Nearly three years earlier, Cromwell had been interred with stately pomp. During the English Civil War he had commanded the victorious armies of Parliament against King Charles I. He had engineered the king’s public trial for treason and then his execution in 1649, eventually ruling all of Britain as Lord Protector. But this revolution did not survive his death, and in 1660 the monarchy was restored by the king’s eldest son, Charles II. Oliver Cromwell, once lionized by John Milton himself as “our chief of men,” was now the hated ringleader of the regicides.


There has been a great deal written about Charles I; somewhat less about the men who executed him. These regicides are the subject of Charles Spencer’s “Killers of the King.” The ninth earl Spencer, brother of the late Diana, Princess of Wales, knows a thing or two about monarchy. The sympathies of his book incline against the institution. Perhaps familiarity does breed contempt.

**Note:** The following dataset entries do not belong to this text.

-- ==== Sys2Proof/Machine/StartUp.lean ====
section
/-! DEFINITION. Step 6 of start-up: trim stores and the diode table from the device record, and the platform section of the
configuration block (R200, R207, R292, R313, R482, R530). -/

namespace Sys2Proof.Machine

/-- A wick with its part of the device record; one recorded as retired is FAILED (R39, R200, R482, R528). -/
def recordedWick (r : RecWick) (w : Wick) : Wick :=
  { w with st := if r.retired then .failed else w.st, trim := r.trim, full := r.trim, strike := r.strike,
           cm0 := r.colmap.getD 0 0, cm1 := r.colmap.getD 1 0, cm2 := r.colmap.getD 2 0, cm3 := r.colmap.getD 3 0 }

/-- A lantern with its part of the device record; one recorded as retired is RETIRED (R117, R482). -/
def recordedLan (r : RecLan) (v : Lantern) : Lantern :=
  { v with taps := r.taps, strike := r.strike, retired := v.retired || r.retired, st := if r.retired then .retired else v.st }

/-- A wick takes its part of the device record. -/
def loadWick (s : State) (k : Nat) : State :=
  updWick (k / 17) (k % 17) (recordedWick (recWick s (k / 17) (k % 17))) s

/-- A lantern takes its part of the device record. -/
def loadLan (s : State) (l : Nat) : State := updLan l (recordedLan (recLan s l)) s

/-- A sconce recorded as retired cannot be owned (R253, R482). -/
def loadScn (s : State) (n : Nat) : State := updScn n (fun x => { x with retired := true }) s

/-- Trim stores, retirements and MON_DTABd from the device record; a section whose tag fails is absent (R200, R207, R452,
R482). -/
def loadRecord (s : State) : State :=
  let s := (keysOf s.flash.wicks).foldl loadWick s
  let s := (keysOf s.flash.lans).foldl loadLan s
  let s := (recSconces s).foldl loadScn s
  if recDiodes s = [] then s else { s with mon := { s.mon with dtab := recDiodes s } }

/-- The governor, the clocks, the stacks and the Garvy Link take their platform values (R530). -/
def applyPlatform (p : Platform) (s : State) : State :=
  let w (x : W16) : BitVec 10 := BitVec.ofNat 10 x.toNat
  let s := { s with
    pwr := takeShares { s.pwr with limit := w p.plimit, arr := w p.sArr, vec := w p.sVec, xbr := w p.sXbr,
                                   stk := w p.sStk, ser := w p.sSer, ctl := w p.sCtl, set := p.thset },
    clk := { s.clk with warn := BitVec.ofNat 4 p.warn.toNat, aW := p.adivW, nW := p.ndivW, aE := p.adivE,
                        nE := p.ndivE },
    gvl := { s.gvl with wmax := decide (p.gvlW ≠ 0) } }
  (List.range 16).foldl (fun s n => updStk n (fun k => { k with period := p.patrol }) s) s

/-- A port takes its platform fields and link policies, then its enable (R313, R530). -/
def applyPort (c : ConfigBlock) (s : State) (p : Nat) : State :=
  let b (x : W16) : Bool := decide (x.toNat / 2 ^ p % 2 = 1)
  let s := updPort p (fun x =>
    { x with split := b c.plat.portSplit, ch := b c.plat.portCh, txpre := BitVec.ofNat 4 (c.plat.txpre.toNat / 2 ^ (4 * p)),
             encA := c.enc.getD (2 * p) 0, encB := c.enc.getD (2 * p + 1) 0 }) s
  portEnable p (b c.plat.portEn) s

/-- START_UP_CONFIGURE: in step 6, while EN is 0. -/
def startUpConfigure (s : State) : State :=
  if 6 ≤ s.clk.step ∧ s.lmp.en = false then
    let s := loadRecord s
    match s.sec.cfg with
    | none => s
    | some c => (List.range 16).foldl (applyPort c) (applyPlatform c.plat s)
  else s

/-- START_UP_CONFIGURE (R292). -/
def execStartUpConfigure (s : State) : Host.Outcome State Fault Refusal := .next (startUpConfigure s)

end Sys2Proof.Machine
end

Killers of the King: The Men Who Dared to Execute Charles I is published by Bloomsbury. It's one thing to charge the living with a crime, another thing entirely to desecrate the dead! Of course, the royalists thought of the king's body as a sacred thing that had been violated, so they responded in kind when they had the power. The reviewer, Jeffrey Collins, professor of history at Queen’s University in Kingston, Ontario, offers some corrections and context to Lord Spencer's views:

But this narrative of suffering valor is overdrawn. Mr. Spencer portrays Charles II as a “man of vengeance,” goaded on by royalists “baying for blood.” In truth, prudence and insecurity moved the king to moderate his reprisals. As “Killers of the King” itself demonstrates, the regicides’ worst enemies were their old parliamentary allies. Those who had fought Charles I but had avoided his trial were eager to isolate the regicides and sacrifice them as “scapegoats for half the kingdom.” Many of the regicides were captured by former allies who turned in their captives to prove their own conveniently rediscovered royalism.

This cycle of betrayal was ugly but predictable. The regicides had not represented the popular will. They had purged Parliament of their enemies and summarily dissolved the House of Lords; they were the architects of a military coup. Like most revolutionaries, they postured as a vanguard and sacrificed constitutional order to their own sense of heavenly justice. Charles Spencer captures the sincerity and the conviction of the regicides, but he cannot vindicate the justice of their actions. The regicides killed the king, but they could not kill the monarchy. Our capacity, centuries later, to be fascinated by their story is a measure of their failure.